FastMCP tool registration for the 'rag' tool using @mcp.tool() decorator with title 'R2R RAG'.

@mcp.tool(
    annotations={
        "title": "R2R RAG",
        "readOnlyHint": False,
        "destructiveHint": False,
        "openWorldHint": True,
    }
)

server.py:647-756 (schema)

Input schema defined by function parameters with type annotations, default values, and comprehensive docstring specifying validation rules and examples.

async def rag(
    query: str,
    ctx: Context,
    preset: str = "default",
    model: str = "vertex_ai/gemini-2.5-pro",
    temperature: float = 0.7,
    max_tokens: int | None = 8000,
    use_semantic_search: bool = True,
    use_hybrid_search: bool = False,
    use_graph_search: bool = True,
    limit: int = 100,
    kg_search_type: Literal["local", "global"] = "global",
    semantic_weight: float = 5.0,
    full_text_weight: float = 1.0,
    full_text_limit: int = 200,
    rrf_k: int = 50,
    search_strategy: str | None = None,
    include_web_search: bool = False,
    task_prompt_override: str | None = None,
) -> str:
    """
    Perform Retrieval-Augmented Generation (RAG) query with full parameter control.

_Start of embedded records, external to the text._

-- ==== Sys2Proof/Laws/Driver.lean ====
section
/-! SUPPORT. The driver's side: what a step transaction, a run of steps and a frame do, said once
(spec/60_exceptions.md R314, R350). -/

namespace Sys2Proof.Machine

/-! ## The fault state -/

@[simp] theorem State.enterFault_faultMark (s : State) (f : Fault) :
    (s.enterFault f).faultMark = some f := rfl

@[simp] theorem State.enterFault_key (s : State) (f : Fault) : (s.enterFault f).key = s.key := rfl

@[simp] theorem State.enterFault_outcome (s : State) (f : Fault) :
    (s.enterFault f).outcome = s.outcome := rfl

@[simp] theorem State.enterFault_rndIndex (s : State) (f : Fault) :
    (s.enterFault f).rndIndex = s.rndIndex := rfl

@[simp] theorem State.enterFault_cfg (s : State) (f : Fault) : (s.enterFault f).cfg = s.cfg := rfl

/-- Everything a step transaction can do: nothing to a marked state, else the step's next state, or
the fault state of the step's fault, or nothing where the step is refused. -/
theorem stepPort_cases (s : State) :
    (∃ f, s.faultMark = some f ∧ s.stepPort = s) ∨
    (s.faultMark = none ∧
      ((∃ t, step s = .next t ∧ s.stepPort = t) ∨
       (∃ f, step s = .fault f ∧ s.stepPort = s.enterFault f) ∨
       (∃ r, step s = .refused r ∧ s.stepPort = s))) := by
  unfold State.stepPort
  cases s.faultMark with
  | some f => exact .inl ⟨f, rfl, rfl⟩
  | none =>
    refine .inr ⟨rfl, ?_⟩
    cases step s with
    | next t => exact .inl ⟨t, rfl, rfl⟩
    | fault f => exact .inr (.inl ⟨f, rfl, rfl⟩)
    | refused r => exact .inr (.inr ⟨r, rfl, rfl⟩)

theorem stepPort_marked {s : State} {f : Fault} (h : s.faultMark = some f) : s.stepPort = s := by
  simp [State.stepPort, h]

theorem iterate_stepPort_marked {s : State} {f : Fault} (h : s.faultMark = some f) (n : Nat) :
    State.stepPort^[n] s = s :=
  Function.iterate_fixed (stepPort_marked h) n

/-! ## Runs of steps -/

theorem runSteps_succ_clear {s : State} (n : Nat) (h : s.stepPort.faultMark = none) :
    s.runSteps (n + 1) =
      (s.stepPort.outcome :: (s.stepPort.runSteps n).1, (s.stepPort.runSteps n).2) := by
  rw [State.runSteps, h]

theorem runSteps_succ_marked {s : State} {f : Fault} (n : Nat)
    (h : s.stepPort.faultMark = some f) : s.runSteps (n + 1) = ([], s.stepPort) := by
  rw [State.runSteps, h]

/-- A run of steps leaves the state that many step transactions leave: past a fault they change
nothing. -/
theorem runSteps_state (n : Nat) (s : State) : (s.runSteps n).2 = State.stepPort^[n] s := by
  induction n generalizing s with
  | zero => rfl
  | succ n ih =>
    rw [Function.iterate_succ_apply]
    cases h : s.stepPort.faultMark with
    | some f => rw [runSteps_succ_marked n h, iterate_stepPort_marked h]
    | none => rw [runSteps_succ_clear n h, ih]

/-! ## Frames -/

/-- The events of a frame, as one fold over the `set_key` transactions. -/
theorem applyEvents_eq_foldl (events : List KeyEvent) (s : State) :
    s.applyEvents events = events.foldl (fun u e => u.setKeyPort e.1 e.2) s := by
  induction events generalizing s with
  | nil => rfl
  | cons e rest ih => exact ih _

@[simp] theorem faultMark_applyEvents (events : List KeyEvent) (s : State) :
    (s.applyEvents events).faultMark = s.faultMark := by
  induction events generalizing s with
  | nil => rfl
  | cons e rest ih => exact ih _

/-- The rendered grid holds at each place what `fb_read` gives there. -/
theorem render_pixel (s : State) (px : Fin 64) (py : Fin 32) : s.render[px][py] = s.fbRead px py := by
  simp [State.render]

theorem frame_marked {s : State} {f : Fault} (h : s.faultMark = some f) (ipf : Nat)
    (events : List KeyEvent) : s.frame ipf events = ({ outcomes := [], grid := none }, s) := by
  rw [State.frame, h]

/-- A frame from a state with no mark: its steps, and the grid exactly when none of them faulted. -/
theorem frame_clear {s : State} (h : s.faultMark = none) (ipf : Nat) (events : List KeyEvent) :
    s.frame ipf events =
      let ran := (s.applyEvents events).tickPort.runSteps ipf
      ({ outcomes := ran.1, grid := if ran.2.faultMark = none then some ran.2.render else none },
        ran.2) := by
  simp only [State.frame, h]
  split <;> simp [*]

end Sys2Proof.Machine
end

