theorem standsFor_decodeClassF {w : Word} (h : classOf w = 0xF#4) :
    (decodeClassF w).StandsFor w := by
  unfold decodeClassF
  split_ifs
  case neg => exact ⟨formatXK_of_class h, by simp [Instr.wellFormed, isClassFSubop, *]⟩
  all_goals exact ⟨formatXK_of_subop h ‹_›, rfl⟩

/-- Every word is the encoding of the well-formed instruction it decodes to. -/
theorem standsFor_decode (w : Word) : (decode w).StandsFor w := by
  have hclass : (classOf w).toNat < 16 := (classOf w).isLt
  have class_eq {c : Nibble} (h : (classOf w).toNat = c.toNat) : classOf w = c :=
    BitVec.eq_of_toNat_eq h
  unfold decode
  split
  next h => exact standsFor_decodeClass0 (class_eq h)
  next h => exact ⟨formatA_of_class (class_eq h), rfl⟩
  next h => exact ⟨formatA_of_class (class_eq h), rfl⟩
  next h => exact ⟨formatXK_of_class (class_eq h), rfl⟩
  next h => exact ⟨formatXK_of_class (class_eq h), rfl⟩
  next h => exact standsFor_decodeClass5 (class_eq h)
  next h => exact ⟨formatXK_of_class (class_eq h), rfl⟩
  next h => exact ⟨formatXK_of_class (class_eq h), rfl⟩
  next h => exact standsFor_decodeClass8 (class_eq h)
  next h => exact standsFor_decodeClass9 (class_eq h)
  next h => exact ⟨formatA_of_class (class_eq h), rfl⟩
  next h => exact ⟨formatA_of_class (class_eq h), rfl⟩
  next h => exact ⟨formatXK_of_class (class_eq h), rfl⟩
  next h => exact ⟨formatXYN_of_class (class_eq h), rfl⟩
  next h => exact standsFor_decodeClassE (class_eq h)
  next =>
    have h : (classOf w).toNat = 15 := by simp only [imp_false] at *; omega
    exact standsFor_decodeClassF (class_eq h)

/-- Settles O3: the decoder's sixteen classes, each with the format its fields were read from. -/
theorem encodeOfDecode : Obligations.EncodeOfDecode := standsFor_decode

/-- Settles O1: the ten words, evaluated. -/
theorem specWordsDecode : Obligations.SpecWordsDecode := by
  unfold Obligations.SpecWordsDecode
  decide

end Sys2Proof
end

section
/-! One instruction, said once: the state it leaves when it raises no fault, and that `exec` and
`step` answer that state or the fault of R317's table (spec/60_exceptions.md §2, §4). -/

namespace Sys2Proof.Machine

/-! ## The state an instruction leaves -/

/-- The state `exec i` goes on to from `s` when no fault of R317 applies; `exec_eq` ties it to the
model. -/
def State.afterInstr (s : State) : Instr → State
  | .cls => { s with fb := Framebuffer.clear }
  | .ret =>
    if h : s.sp.val = 0 then { s with outcome := .emptyCallStack }
    else { s with sp := ⟨s.sp.val - 1, by omega⟩, pc := s.stack[s.sp.val - 1]'(by omega) }
  | .jp nnn => s.jump (zextAddr nnn)
  | .call nnn =>
    if h : s.sp.val = 16 then { s with outcome := .callStackOverflow }
    else { s with
      stack := s.stack.set s.sp.val s.pc (by omega)
      sp := ⟨s.sp.val + 1, by omega⟩
      pc := zextAddr nnn }
  | .seImm x kk => s.skipIf (s.reg x == kk)
  | .sneImm x kk => s.skipIf (s.reg x != kk)
  | .seReg x y => s.skipIf (s.reg x == s.reg y)
  | .sneReg x y => s.skipIf (s.reg x != s.reg y)
  | .ldImm x kk => s.setReg x kk
  | .addImm x kk => s.setReg x (s.reg x + kk)
  | .ldReg x y => s.setReg x (s.reg y)
  | .orReg x y => s.setReg x (s.reg x ||| s.reg y)
  | .andReg x y => s.setReg x (s.reg x &&& s.reg y)
  | .xorReg x y => s.setReg x (s.reg x ^^^ s.reg y)
  | .addReg x y => s.writeResultFlag x (s.reg x + s.reg y) (carryFlag (s.reg x) (s.reg y))
  | .subReg x y => s.writeResultFlag x (s.reg x - s.reg y) (noBorrowFlag (s.reg x) (s.reg y))
  | .shr x _ => s.writeResultFlag x (s.reg x >>> 1) (lowBit (s.reg x))
  | .subnReg x y => s.writeResultFlag x (s.reg y - s.reg x) (noBorrowFlag (s.reg y) (s.reg x))
  | .shl x _ => s.writeResultFlag x (s.reg x <<< 1) (highBit (s.reg x))
  | .rnd x kk => s.drawRnd.setReg x (s.rndByte &&& kk)
  | .ldI nnn => { s with i := zextAddr nnn }
  | .addI x => { s with i := s.i + zextByte (s.reg x) }
  | .ldF x => { s with i := glyphAddr (s.reg x) }
  | .jpV0 nnn => s.jump (s.offsetTarget nnn)
  | .drw x y n => drawSprite x y (s.spriteRows n) s
  | .skp x => s.skipIf (s.isPressed (BitVec.ofNat 4 (s.reg x).toNat) == true)
  | .sknp x => s.skipIf (s.isPressed (BitVec.ofNat 4 (s.reg x).toNat) == false)
  | .ldFromDt x => s.setReg x s.dt
  | .ldDt x => { s with dt := s.reg x }
  | .ldSt x => { s with st := s.reg x }
  | .ldKey x =>
    if s.pending then
      match s.latch with
      | some k => State.setReg { s with latch := none, pending := false } x (k.setWidth 8)
      | none => s.rewind
    else State.rewind { s with pending := true }
  | .ldB x => { s with mem := installBytes s.mem s.i.toNat (bcdDigits s.cfg.bcdMode (s.reg x)) }
  | .storeRegs x => { s with mem := installBytes s.mem s.i.toNat (s.regBlock x) }
  | .loadRegs x => { s with
      v := setRegBlock s.v 0 ((List.range (x.toNat + 1)).map fun j => s.readByte (s.i.toNat + j)) }
  | _ => s

/-! ## The forms that can fault (R314, R317) -/

/-- Everything a block of `n` bytes from `I` on can be: inside memory, or the fault. -/
theorem State.blockFault_cases (s : State) (n : Nat) :
    ((n = 0 ∨ s.i.toNat + n ≤ memSize) ∧ s.blockFault n = none) ∨
    (0 < n ∧ memSize < s.i.toNat + n ∧
      s.blockFault n = some (.memoryOutOfBounds s.pc (max s.i.toNat memSize))) := by
  by_cases h : 0 < n ∧ memSize < s.i.toNat + n
  · exact .inr ⟨h.1, h.2, if_pos h⟩
  · exact .inl ⟨by omega, if_neg h⟩

/-- A fault records the address of the instruction, which `PC` held before the step (R35, R314). -/
theorem State.beginStep_pc_sub (s : State) : s.beginStep.pc - 2#16 = s.pc :=
  BitVec.add_sub_cancel s.pc 2#16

    This tool retrieves relevant context from the knowledge base and generates an answer
    using a language model. Supports all search modes (semantic, hybrid, graph) and
    customizable generation parameters.

    Args:
        query: The question to answer using the knowledge base. Required.
        preset: Preset configuration for common use cases. Options:
            - "default": Basic RAG with gpt-4o-mini, temperature 0.7,
                10 results
            - "development": Hybrid search with higher temperature for
                creative answers, 15 results
            - "refactoring": Hybrid + graph search with gpt-4o for code
                analysis, 20 results
            - "debug": Minimal graph search with low temperature for
                precise answers, 5 results
            - "research": Comprehensive search with gpt-4o for research
                questions, 30 results
            - "production": Balanced hybrid search optimized for
                production, 10 results
        model: LLM model to use for generation. Examples:
            - "vertex_ai/gemini-2.5-flash" (default, fast and
                cost-effective)
            - "vertex_ai/gemini-2.5-pro" (more capable, higher cost)
            - "openai/gpt-4-turbo" (high performance)
            - "anthropic/claude-3-haiku-20240307" (fast)
            - "anthropic/claude-3-sonnet-20240229" (balanced)
            - "anthropic/claude-3-opus-20240229" (most capable)
        temperature: Generation temperature controlling randomness. Must be
            between 0.0 and 1.0.
            Lower values (0.0-0.3) = more deterministic, precise answers
            Medium values (0.4-0.7) = balanced creativity and accuracy
                (default: 0.7)
            Higher values (0.8-1.0) = more creative, diverse answers
        max_tokens: Maximum number of tokens to generate. Optional, uses
            model default if not specified.
        use_semantic_search: Enable semantic/vector search for retrieval
            (default: True)
        use_hybrid_search: Enable hybrid search combining semantic and
            full-text search (default: False)
        use_graph_search: Enable knowledge graph search for
            entity/relationship context (default: False)
        limit: Maximum number of search results to retrieve. Must be
            between 1 and 100 (default: 10)
        kg_search_type: Knowledge graph search type. "local" for local
            context, "global" for broader connections (default: "local")
        semantic_weight: Weight for semantic search in hybrid mode. Must be
            between 0.0 and 10.0 (default: 5.0)
        full_text_weight: Weight for full-text search in hybrid mode. Must
            be between 0.0 and 10.0 (default: 1.0)
        full_text_limit: Maximum full-text results to consider in hybrid
            search. Must be between 1 and 1000 (default: 200)
        rrf_k: Reciprocal Rank Fusion parameter for hybrid search. Must be
            between 1 and 100 (default: 50)
        search_strategy: Advanced search strategy (e.g., "hyde",
            "rag_fusion"). Optional.
        include_web_search: Include web search results from the internet
            (default: False)
        task_prompt_override: Custom system prompt to override the default
            RAG task prompt. Useful for specializing AI behavior for specific
            domains or tasks. Optional.

    Returns:
        Generated answer based on relevant context from the knowledge base.

    Examples:
        # Simple RAG query
        rag("What is machine learning?")

        # Development preset for code questions
        rag("How to implement async/await in Python?", preset="development")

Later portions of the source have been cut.